_WORK ITEM_
Go through the following data and transcribe exactly the stretch of lines from the one holding "((¬ ∃ cx cy, spriteBit" to the one holding "(u.reg 15 = 1", both included.

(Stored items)
-- ==== Sys2Proof/Laws/Ops.lean ====
section
/-! SUPPORT. What each shared operation changes: one lemma for each field of the device that it keeps, and what it writes. -/

namespace Sys2Proof.Machine

/-! ## Counting, raising, posting -/

/-- What every step of a fold keeps, the fold keeps. -/
theorem foldl_keeps {α β : Type} (p : Dev → β) (f : Dev → α → Dev) (h : ∀ d a, p (f d a) = p d) (l : List α) (d : Dev) :
    p (l.foldl f d) = p d := by
  induction l generalizing d with
  | nil => rfl
  | cons a t ih => rw [List.foldl_cons, ih, h]
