/-- States and operands that meet the hypotheses of each clause of MeasurementCommandsComplete. -/
theorem witness_MeasurementCommandsComplete : ([
    (let mb : Mailbox := 0; let b : List Byte := sized 0x0B01 (body []);
     let s : State := { pending := [], dev := asking 0x0B01 (sized 0x0B01 (body [])) (laser1) }; let d := s.dev;
     decide (askedB mb 0x0B01 b d = true ∧ blockDown d 1 = false ∧ u8 b 0 ≤ 127 ∧ u16 b 2 % 8 = 0 ∧ u16 b 4 % 8 = 0 ∧ u16 b 4 ≤ 4064 ∧
     u16 b 2 + u16 b 4 ≤ 4096)),
    (let mb : Mailbox := 0; let b : List Byte := sized 0x0B02 (body [(2, 4033), (1, 63), (1, 1)]);
     let s : State := { pending := [], dev := asking 0x0B02 (sized 0x0B02 (body [(2, 4033), (1, 63), (1, 1)])) (laser1) }; let d := s.dev;
     decide (askedB mb 0x0B02 b d = true ∧ blockDown d 1 = false ∧ u16 b 0 ≤ 4095 ∧ 1 ≤ u8 b 2 ∧ u8 b 2 ≤ 63 ∧ u8 b 3 ≤ 1 ∧
     u16 b 0 + u8 b 2 ≤ 4096)),
    (let mb : Mailbox := 0; let b : List Byte := sized 0x0B03 (body []);
     let s : State := { pending := [], dev := asking 0x0B03 (sized 0x0B03 (body [])) (laser1) }; let d := s.dev;
     decide (askedB mb 0x0B03 b d = true ∧ firstDown d [1, blockIdOf (u8 b 0)] = none ∧ u8 b 0 ≤ 39 ∧ (u8 b 1 ≤ 7 ∨ u8 b 1 = 0xFF) ∧
     (flag b 3 0 = true ∨ entityOk (u8 b 0) (u16 b 4) = true))),
    (let mb : Mailbox := 0; let b : List Byte := sized 0x0B04 (body [(1, 0), (1, 0), (1, 31), (1, 0), (2, 100), (2, 0)]);
     let s : State := { pending := [], dev := asking 0x0B04 (sized 0x0B04 (body [(1, 0), (1, 0), (1, 31), (1, 0), (2, 100), (2, 0)])) (laser1) };
     let d := s.dev; decide (askedB mb 0x0B04 b d = true ∧ firstDown d ((enginesNamed (u8 b 0)).flatMap engineBlock) = none ∧
     (u8 b 0 ≤ 15 ∨ u8 b 0 = 0xFF) ∧ u8 b 2 ≤ 31 ∧ 5 ≤ u16 b 4 ∧ u16 b 4 ≤ 100)),
    (let mb : Mailbox := 0; let b : List Byte := sized 0x0B05 (body []);
     let s : State := { pending := [], dev := asking 0x0B05 (sized 0x0B05 (body [])) (laser1) }; let d := s.dev;
     decide (askedB mb 0x0B05 b d = true ∧ firstDown d (engineBlock (u8 b 0)) = none ∧ u8 b 0 ≤ 15 ∧ (calOf d (u8 b 0)).state = .idle)),
    (let mb : Mailbox := 0; let b : List Byte := sized 0x0B06 (body []);
     let s : State := { pending := [], dev := asking 0x0B06 (sized 0x0B06 (body [])) (laser1) }; let d := s.dev;
     decide (askedB mb 0x0B06 b d = true ∧ firstDown d (engineBlock (u8 b 0)) = none ∧ u8 b 0 ≤ 15)),
    (let mb : Mailbox := 0; let b : List Byte := sized 0x0B07 (body []);
     let s : State := { pending := [], dev := asking 0x0B07 (sized 0x0B07 (body [])) (laser1) }; let d := s.dev;
     decide (askedB mb 0x0B07 b d = true ∧ firstDown d (engineBlock (u8 b 0)) = none ∧ u8 b 0 ≤ 15))] : List Bool).all id = true := by decide +kernel

/-- States and operands that meet the hypotheses of each clause of HubAndPowerCommandsComplete. -/
theorem witness_HubAndPowerCommandsComplete : ([
    (let mb : Mailbox := 0; let b : List Byte := sized 0x0101 (body [(1, 4), (1, 6), (1, 0)]);
     let s : State := { pending := [], dev := asking 0x0101 (sized 0x0101 (body [(1, 4), (1, 6), (1, 0)])) (live) }; let d := s.dev;
     let M := commonMajor (u8 b 0) (u8 b 1); decide (askedB mb 0x0101 b d = true ∧ u8 b 0 ≤ u8 b 1 ∧ M ≠ 0 ∧
     runs (exec (.hello mb) s) = true)),
    (let mb : Mailbox := 0; let b : List Byte := sized 0x0102 (body [(1, 0), (1, 0), (2, 9), (4, 0xFFFFFFFF)]);
     let s : State := { pending := [], dev := asking 0x0102 (sized 0x0102 (body [(1, 0), (1, 0), (2, 9), (4, 0xFFFFFFFF)])) (laser1) };
     let d := s.dev; decide (askedB mb 0x0102 b d = true ∧ blockDown d 3 = false ∧ u8 b 0 ≤ 3 ∧ u8 b 1 ≤ 2 ∧ 1 ≤ u16 b 2 ∧ u16 b 2 ≤ 100 ∧
     [4, 5, 6, 7].all (fun i => decide (u8 b i < 0x80) || u8 b i == 0xFF) = true ∧ runs (exec (.laserConfig mb) s) = true)),
    (let mb : Mailbox := 0; let b : List Byte := sized 0x0103 (body [(1, 0), (1, 0), (1, 1)]);
     let s : State := { pending := [], dev := asking 0x0103 (sized 0x0103 (body [(1, 0), (1, 0), (1, 1)])) (laser1) }; let d := s.dev;
     decide (askedB mb 0x0103 b d = true ∧ blockDown d 3 = false ∧ u8 b 0 ≤ 15 ∧ u8 b 1 ≤ 128 ∧ u8 b 2 ≤ 128 ∧ (u8 b 1 ≠ 0 ∨ u8 b 2 ≠ 0) ∧
     laserAddress d (u8 b 0) ≠ 0xFF ∧ onBus d mb = false)),
    (let mb : Mailbox := 0;
     let s : State := { pending := [], dev := asking 0x0120 (sized 0x0120 (body [(1, 0), (1, 1), (1, 2)])) ({ laser1 with mail.transfers := [{ mailbox := 0 }] }) };
     let d := s.dev; let data : List Byte := [1, 2]; decide (onBus d mb = true ∧ d.fw.state = .running ∧ mgtStopped d = false ∧
     data.length = u8 (requestBody mb d) 2)),
    (let mb : Mailbox := 0; let b : List Byte := sized 0x0120 (body [(4, 8), (4, 0), (2, 4), (1, 1)]);
     let s : State := { pending := [], dev := asking 0x0120 (sized 0x0120 (body [(4, 8), (4, 0), (2, 4), (1, 1)])) (laser1) };
     let d := s.dev; decide (askedB mb 0x0120 b d = true ∧ blockDown d 3 = false ∧ stageBad d b = false)),
    (let mb : Mailbox := 0; let b : List Byte := sized 0x0A01 (body [(1, 4), (3, 0)]);
     let s : State := { pending := [], dev := asking 0x0A01 (sized 0x0A01 (body [(1, 4), (3, 0)])) (laser1) }; let d := s.dev;
     decide (askedB mb 0x0A01 b d = true ∧ freezeOn d = false ∧ d.power.state ≠ .entering ∧ 2 ≤ u8 b 0 ∧ u8 b 0 ≤ 4)),
    (let mb : Mailbox := 0; let b : List Byte := sized 0x0A02 (body []);
     let s : State := { pending := [], dev := asking 0x0A02 (sized 0x0A02 (body [])) (laser1) }; let d := s.dev;
     decide (askedB mb 0x0A02 b d = true ∧ freezeOn d = false ∧ u8 b 0 ≤ 1 ∧ u8 b 1 ≤ (if u8 b 0 = 0 then 15 else 1) ∧ u8 b 2 ≤ 1 ∧
     (u8 b 2 = 0 → (if u8 b 0 = 0 then engineUsed d (u8 b 1) else tileUsed d (u8 b 1)) = false))),
    (let mb : Mailbox := 0; let b : List Byte := sized 0x0A03 (body [(1,1),(1,0),(2,2000),(4,0)]);
     let s : State := { pending := [], dev := asking 0x0A03 (sized 0x0A03 (body [(1,1),(1,0),(2,2000),(4,0)])) (laser1) }; let d := s.dev;
     decide (askedB mb 0x0A03 b d = true ∧ u8 b 1 ≤ 2 ∧ 100 ≤ u16 b 2 ∧ u16 b 2 ≤ 20000)),
    (let mb : Mailbox := 0; let b : List Byte := sized 0x0A04 (body []);
     let s : State := { pending := [], dev := asking 0x0A04 (sized 0x0A04 (body [])) (laser1) }; let d := s.dev;
     decide (askedB mb 0x0A04 b d = true)),
    (let s : State := { pending := [], dev := { live with ec.pend := 1 <<< 2047, ec.srcCfg := [(2047, 0xA39)] } }; let d := s.dev;
     let x : CoreId := 3; let e : Fin 2048 := 2047; decide (coreStopped d x = false ∧ eligibleOn d x e = true ∧
     (List.range 2048).all (fun f => !eligibleOn d x f || decide (srcPrio d f < srcPrio d e) || (srcPrio d f == srcPrio d e && decide (e.val ≤ f))) = true)),
    (let s : State := { pending := [], dev := { live with ec.claimStacks := [(3, [(5, 2)])] } }; let d := s.dev; let x : CoreId := 3;
     let v : Word := 5; let src := v.toNat % 2048; let p := (2 : Nat); let rest := ([] : List (Nat × Nat));
     decide (coreStopped d x = false ∧ stackOf d x = (src, p) :: rest)),
    (let s : State := { pending := [], dev := { live with ec.pend := 1 <<< 2047, ec.srcCfg := [(2047, 0xA39)] } }; let d := s.dev;
     let x : CoreId := 3; let f : ReleaseFacts := { timerOut := false, coreWaits := false }; decide (mgtStopped d = false ∧
     d.ec.signalled.getLsbD x = false ∧ (let e := noteWait x f.coreWaits (wakeCore x d); releases e x (eligible e x) f = true))),
    (let s : State := { pending := [], dev := { live with ec.pend := 1 <<< 2047, ec.srcCfg := [(2047, 0xA49)], ec.msix := { enable := true, table := [(0, { masked := false })] } } };
     let d := s.dev; let f : ReleaseFacts := { timerOut := true, coreWaits := true }; let e : Fin 2048 := 2047; let v : Fin 64 := 0;
     decide (blockDown d 1 = false ∧ releases d 4 (eligible d 4) f = true ∧ eligibleOn d 4 e = true ∧ srcVector d e = v.val ∧
     msixHeld d v = false))] : List Bool).all id = true := by decide +kernel
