-- ==== Sys2Proof/Machine/Flow.lean ====
section
/-! DEFINITION. The control-transfer instructions (41_flow.md). -/

namespace Sys2Proof.Machine

/-- RET (R131): PC becomes the popped entry plus 2 (90_conflicts.md C3, log 15); StackUnderflow on an empty stack. -/
def execRet (s : State) : Host.Outcome State Fault Refusal :=
  if s.sp = 0 then .next (s.raiseStack .stackUnderflow) else .next (s.pop.setPc (s.top + 2))

/-- JP nnn (R132). -/
def execJp (nnn : Addr12) (s : State) : Host.Outcome State Fault Refusal :=
  .next (s.setPc (addrOperand nnn))

/-- CALL nnn (R133): pushes its own address (log 15); StackOverflow at STACK_MAX entries. -/
def execCall (nnn : Addr12) (s : State) : Host.Outcome State Fault Refusal :=
  if s.sp = s.params.stackMax then .next (s.raiseStack .stackOverflow)
  else .next ((s.push s.pc).setPc (addrOperand nnn))

/-- JP_V0 nnn (R134): the sum is not reduced to 12 bits. -/
def execJpV0 (nnn : Addr12) (s : State) : Host.Outcome State Fault Refusal :=
  .next (s.setPc (offsetOperand nnn (s.reg 0)))

end Sys2Proof.Machine
end

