/-- 60_exceptions.md section 4, the tick law (D11, 90_conflicts.md C12): over n iterations that do not write the timer,
from tick_ctr = 0, a timer falls by floor(n / TICK_THRESHOLD), and never below 0, whether or not the other timer is
written. -/
def Obligations.TimersFallOncePerThreshold : Prop :=
  ∀ (n : Nat) (s t : State), s.params.tickSource = .divider → s.tickCtr = 0 →
    (QuietRun .setDt n s t → t.dt.toNat = s.dt.toNat - n / s.params.tickThreshold) ∧
    (QuietRun .setSt n s t → t.st.toNat = s.st.toNat - n / s.params.tickThreshold)

/-- 10_state.md section 10 and 60_exceptions.md sections 1 and 7 (D20, D23, D31; log 12): after an iteration without
error, whether the host let the inputs stand or drove them, the keys are the levels sampled in that iteration, the report
is valid exactly when the word was Unknown and names it and its address, `waiting` is 1 exactly when a WAIT_KEY found no
key, and `tone` is ST > 0 before the tick step. -/
def Obligations.IterationPresentsOutputs : Prop :=
  ∀ (s d t : State) (w : Word), Starts s d → s.fetch = some w → step s = .next t → t.halted = false →
    t.keys = d.keysIn ∧
    (decode w = .unknown w → t.unknownReport = some { word := w, pc := s.pc }) ∧
    (decode w ≠ .unknown w → t.unknownReport = none) ∧
    (t.waiting = true ↔ ∃ x, decode w = .waitKey x ∧ d.keysIn = 0) ∧
    ∃ u, exec (decode w) (sampled d) = .next u ∧ (t.tone = true ↔ 0 < u.st.toNat)

/-! ## Invariants -/

/-- Every step keeps the invariant of Safety.lean: the parameters' constraints (log 29), the canonical form of memory
(log 10), PC at most 0x10FE (10_state.md section 3), the stack's depth and entries (sections 4; D3, D4), tick_ctr below
TICK_THRESHOLD (section 9) and the form of the error latch. -/
def Obligations.StepKeepsInv : Prop :=
  ∀ s t : State, s.Inv → step s = .next t → t.Inv

/-- The reset state, and the state after any reset and load with parameters that keep their constraints, meet the
invariant. -/
def Obligations.ResetHasInv : Prop :=
  State.reset.Inv ∧ State.resetWith Config.reference [] = State.reset ∧
    ∀ (p : Config.Params) (image : List Byte), p.ok = true → (State.resetWith p image).Inv

/-- 20_memory.md section 1 (log 10): two memories in canonical form whose 4096 bytes read the same are equal. -/
def Obligations.EqualReadsEqualMemory : Prop :=
  ∀ m n : Memory, m.wf = true → n.wf = true → (∀ a, a < 0x1000 → m.read a = n.read a) → m = n

/-! ## Whole-machine rules over all instructions -/

/-- 60_exceptions.md sections 1 and 2 (D15, D16): an instruction raises an error exactly under the one condition its rule
names; then nothing changes but the latch, which holds the cause, the instruction's address and the offending
address; otherwise `halted` and the latch stand. -/
def Obligations.FatalErrorsArePrecise : Prop :=
  ∀ (i : Instr) (s : State),
    (∀ c a, errorOf s i = some (c, a) → exec i s = .next (raised s c a)) ∧
    (errorOf s i = none → ∃ t, exec i s = .next t ∧ t.halted = s.halted ∧ t.err = s.err ∧
      t.errPc = s.errPc ∧ t.errAddr = s.errAddr)

/-- 10_state.md section 1: an instruction writes no V register but those the table of R22 names, VF among them only for
the flag-writing instructions of R21. -/
def Obligations.RegistersWrittenAsTabled : Prop :=
  ∀ (i : Instr) (s t : State), exec i s = .next t → ∀ r, ¬ writes i r → t.reg r = s.reg r

/-- 10_state.md section 3 (D1, D3), 42_skip.md and 45_keys_timers.md for the conditions of the skips (D13, log 21, for SKNP
with V[X] of 16 or more): PC after each instruction that raises no error, and PC unchanged by one that does (D15). -/
def Obligations.PcAfterAsTabled : Prop :=
  ∀ (i : Instr) (s t : State), exec i s = .next t →
    (errorOf s i = none → t.pc = pcAfter s i) ∧ (errorOf s i ≠ none → t.pc = s.pc)

/-- 10_state.md section 2: I is written only by LD_I, ADD_I and FONT. -/
def Obligations.IndexWrittenByThree : Prop :=
  ∀ (i : Instr) (s t : State), exec i s = .next t → t.index ≠ s.index →
    (∃ nnn, i = .ldI nnn) ∨ (∃ x, i = .addI x) ∨ (∃ x, i = .font x)

/-- 10_state.md section 6 and 20_memory.md section 6: memory is written only by BCD and STM, the framebuffer only by CLS
and DRW. -/
def Obligations.MemoryAndScreenWriters : Prop :=
  ∀ (i : Instr) (s t : State), exec i s = .next t →
    (t.mem ≠ s.mem → (∃ x, i = .bcd x) ∨ ∃ x, i = .stm x) ∧
    (t.fb ≠ s.fb → i = .cls ∨ ∃ x y n, i = .drw x y n)

/-- 10_state.md sections 4, 5 and 9 and 20_memory.md section 1: the stack is reached only by CALL and RET, DT is written
only by SET_DT, ST only by SET_ST, and only RND takes a random byte. -/
def Obligations.StackTimerRandomWriters : Prop :=
  ∀ (i : Instr) (s t : State), exec i s = .next t →
    (t.sp ≠ s.sp ∨ t.stack ≠ s.stack → i = .ret ∨ ∃ nnn, i = .call nnn) ∧
    (t.dt ≠ s.dt → ∃ x, i = .setDt x) ∧ (t.st ≠ s.st → ∃ x, i = .setSt x) ∧
    (t.randPos ≠ s.randPos ∨ t.randIn ≠ s.randIn → ∃ x nn, i = .rnd x nn)

/-- 10_state.md sections 7, 9 and 10: no instruction writes a key, tick_ctr, an input, `tone`, a parameter or what the
host is to do. -/
def Obligations.HostSideIsUntouched : Prop :=
  ∀ (i : Instr) (s t : State), exec i s = .next t →
    t.keys = s.keys ∧ t.tickCtr = s.tickCtr ∧ t.keysIn = s.keysIn ∧ t.quitIn = s.quitIn ∧
    t.tickIn = s.tickIn ∧ t.tone = s.tone ∧ t.params = s.params ∧ t.drives = s.drives ∧ t.runNo = s.runNo

/-! ## Screen -/

/-- 40_screen.md R120: CLS clears every pixel and changes nothing else. -/
def Obligations.ClsClearsScreen : Prop :=
  decode 0x00E0 = .cls ∧
  ∀ s : State, ∃ t, exec .cls s = .next t ∧ (∀ x y, x ≤ 63 → y ≤ 31 → pixel t.fb x y = false) ∧
    t.pc = s.pc + 2 ∧ t = { s with fb := t.fb, pc := t.pc } ∧ SameMemory s t

/-- 40_screen.md section DXYN (D17, D18): when the rows that are drawn are in range, or none is, DRW flips exactly the
pixels under a set, unclipped sprite bit, VF is 1 if one of them was on and else 0, and nothing else changes. -/
def Obligations.DrwFlipsSpritePixels : Prop :=
  ∀ (x y n : Nibble) (s : State), errorOf s (.drw x y n) = none →
    ∃ t, exec (.drw x y n) s = .next t ∧
      (∀ cx cy, cx ≤ 63 → cy ≤ 31 → pixel t.fb cx cy = (pixel s.fb cx cy ^^ spriteBit s x y n cx cy)) ∧
      ((∃ cx cy, spriteBit s x y n cx cy = true ∧ pixel s.fb cx cy = true) → t.reg 15 = 1) ∧
      ((¬ ∃ cx cy, spriteBit s x y n cx cy = true ∧ pixel s.fb cx cy = true) → t.reg 15 = 0) ∧
      t.pc = s.pc + 2 ∧ OtherRegs s t [15] ∧ t = { s with fb := t.fb, v := t.v, pc := t.pc } ∧
      SameMemory s t

/-- 40_screen.md R122 (a), an inference of the spec (90_conflicts.md C11): drawing the same sprite twice at the same
position restores the framebuffer, and the second VF says whether a set sprite bit fell on a pixel that was off. -/
def Obligations.DrwTwiceRestoresScreen : Prop :=
  ∀ (x y n : Nibble) (s t : State), errorOf s (.drw x y n) = none → exec (.drw x y n) s = .next t →
    (t.reg x).toNat % 64 = (s.reg x).toNat % 64 → (t.reg y).toNat % 32 = (s.reg y).toNat % 32 →
    ∃ u, exec (.drw x y n) t = .next u ∧ u.fb = s.fb ∧
      (u.reg 15 = 1 ↔ ∃ cx cy, spriteBit s x y n cx cy = true ∧ pixel s.fb cx cy = false) ∧
      (u.reg 15 = 0 ∨ u.reg 15 = 1)

/-- 40_screen.md section DXYN (D15, D16, D17): DRW raises MemoryFault before any effect when a row it draws is out of
range. -/
def Obligations.DrwOutOfRangeRaises : Prop :=
  ∀ (x y n : Nibble) (s : State),
    1 ≤ min n.toNat (32 - (s.reg y).toNat % 32) →
    0xFFF < s.index.toNat + min n.toNat (32 - (s.reg y).toNat % 32) - 1 →
    exec (.drw x y n) s = .next (raised s .memoryFault (max s.index.toNat 0x1000))

/-! ## Flow -/

/-- 41_flow.md R132: JP sets PC to its literal and changes nothing else. -/
def Obligations.JpJumpsToLiteral : Prop :=
  ∀ (nnn : Addr12) (s : State), decode (0x1#4 ++ nnn) = .jp nnn ∧
    ∃ t, exec (.jp nnn) s = .next t ∧ t.pc.toNat = nnn.toNat ∧ OnlyPc s t

/-- 41_flow.md section BNNN (D1, D28): JP_V0 sets PC to NNN + V0, a sum that does not wrap, and changes nothing else. -/
def Obligations.JpV0JumpsToSum : Prop :=
  ∀ (nnn : Addr12) (s : State), decode (0xB#4 ++ nnn) = .jpV0 nnn ∧
    ∃ t, exec (.jpV0 nnn) s = .next t ∧ t.pc.toNat = nnn.toNat + (s.reg 0).toNat ∧ OnlyPc s t

/-- 41_flow.md section 2NNN (D3, D4, D15, D16): CALL below STACK_MAX pushes its own address and jumps; at STACK_MAX it
raises StackOverflow and pushes nothing. The stack has one slot for each of STACK_MAX (the invariant StackOk). -/
def Obligations.CallPushesOwnAddress : Prop :=
  ∀ (nnn : Addr12) (s : State), decode (0x2#4 ++ nnn) = .call nnn ∧
    (s.StackOk → s.sp ≠ s.params.stackMax →
      ∃ t, exec (.call nnn) s = .next t ∧ t.sp = s.sp + 1 ∧ t.stack[s.sp]? = some s.pc ∧
        (∀ k, k ≠ s.sp → t.stack[k]? = s.stack[k]?) ∧ t.pc.toNat = nnn.toNat ∧
        t = { s with stack := t.stack, sp := t.sp, pc := t.pc } ∧ SameMemory s t) ∧
    (s.sp = s.params.stackMax → exec (.call nnn) s = .next (raised s .stackOverflow s.pc.toNat))

/-- 41_flow.md section 00EE (D3, D5, D15, D16): RET pops the top entry, continues at the entry plus 2 and leaves the slots
as they are; on an empty stack it raises StackUnderflow. -/
def Obligations.RetReturnsPastCall : Prop :=
  decode 0x00EE = .ret ∧ ∀ s : State,
    (s.StackOk → s.sp ≠ 0 →
      ∃ e t, s.stack[s.sp - 1]? = some e ∧ exec .ret s = .next t ∧ t.pc = e + 2 ∧ t.sp = s.sp - 1 ∧
        t = { s with sp := t.sp, pc := t.pc } ∧ SameMemory s t) ∧
    (s.sp = 0 → exec .ret s = .next (raised s .stackUnderflow s.pc.toNat))

/-- 41_flow.md sections 00EE and 2NNN, the source's round trip (D3): a RET right after a CALL continues at the
instruction after the CALL with the depth as before, and no valid entry changed. -/
def Obligations.CallThenRetRoundTrip : Prop :=
  ∀ (nnn : Addr12) (s : State), s.StackOk → s.sp ≠ s.params.stackMax → s.pc.toNat ≤ 0xFFE →
    ∃ t u, exec (.call nnn) s = .next t ∧ exec .ret t = .next u ∧ u.pc.toNat = s.pc.toNat + 2 ∧
      u.sp = s.sp ∧ u.stack.take u.sp = s.stack.take s.sp ∧ u.StackOk ∧ u.v = s.v ∧ u.mem = s.mem

/-! ## Skips -/

/-- 42_skip.md R141, R142: the skips on a literal. -/
def Obligations.SkipsOnLiteral : Prop :=
  ∀ (x : Nibble) (nn : Byte) (s : State),
    decode (0x3#4 ++ x ++ nn) = .seImm x nn ∧ decode (0x4#4 ++ x ++ nn) = .sneImm x nn ∧
    (∃ t, exec (.seImm x nn) s = .next t ∧ OnlyPc s t ∧
      (s.reg x = nn → t.pc = s.pc + 4) ∧ (s.reg x ≠ nn → t.pc = s.pc + 2)) ∧
    ∃ t, exec (.sneImm x nn) s = .next t ∧ OnlyPc s t ∧
      (s.reg x ≠ nn → t.pc = s.pc + 4) ∧ (s.reg x = nn → t.pc = s.pc + 2)

/-- 42_skip.md sections 5XY0 and 9XY0: the skips on two registers. That the neighbouring words are Unknown is the strict
matching of the spec's decision D14 (log 22). -/
def Obligations.SkipsOnRegisters : Prop :=
  (∀ (x y n : Nibble), n ≠ 0 →
    decode (0x5#4 ++ x ++ y ++ n) = .unknown (0x5#4 ++ x ++ y ++ n) ∧
    decode (0x9#4 ++ x ++ y ++ n) = .unknown (0x9#4 ++ x ++ y ++ n)) ∧
  ∀ (x y : Nibble) (s : State),
    decode (0x5#4 ++ x ++ y ++ 0#4) = .seReg x y ∧ decode (0x9#4 ++ x ++ y ++ 0#4) = .sneReg x y ∧
    (∃ t, exec (.seReg x y) s = .next t ∧ OnlyPc s t ∧
      (s.reg x = s.reg y → t.pc = s.pc + 4) ∧ (s.reg x ≠ s.reg y → t.pc = s.pc + 2)) ∧
    ∃ t, exec (.sneReg x y) s = .next t ∧ OnlyPc s t ∧
      (s.reg x ≠ s.reg y → t.pc = s.pc + 4) ∧ (s.reg x = s.reg y → t.pc = s.pc + 2)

_YOUR SOLUTION_
      ((¬ ∃ cx cy, spriteBit s x y n cx cy = true ∧ pixel s.fb cx cy = true) → t.reg 15 = 0) ∧
      t.pc = s.pc + 2 ∧ OtherRegs s t [15] ∧ t = { s with fb := t.fb, v := t.v, pc := t.pc } ∧
      SameMemory s t

/-- 40_screen.md R122 (a), an inference of the spec (90_conflicts.md C11): drawing the same sprite twice at the same
position restores the framebuffer, and the second VF says whether a set sprite bit fell on a pixel that was off. -/
def Obligations.DrwTwiceRestoresScreen : Prop :=
  ∀ (x y n : Nibble) (s t : State), errorOf s (.drw x y n) = none → exec (.drw x y n) s = .next t →
    (t.reg x).toNat % 64 = (s.reg x).toNat % 64 → (t.reg y).toNat % 32 = (s.reg y).toNat % 32 →
    ∃ u, exec (.drw x y n) t = .next u ∧ u.fb = s.fb ∧
      (u.reg 15 = 1 ↔ ∃ cx cy, spriteBit s x y n cx cy = true ∧ pixel s.fb cx cy = false) ∧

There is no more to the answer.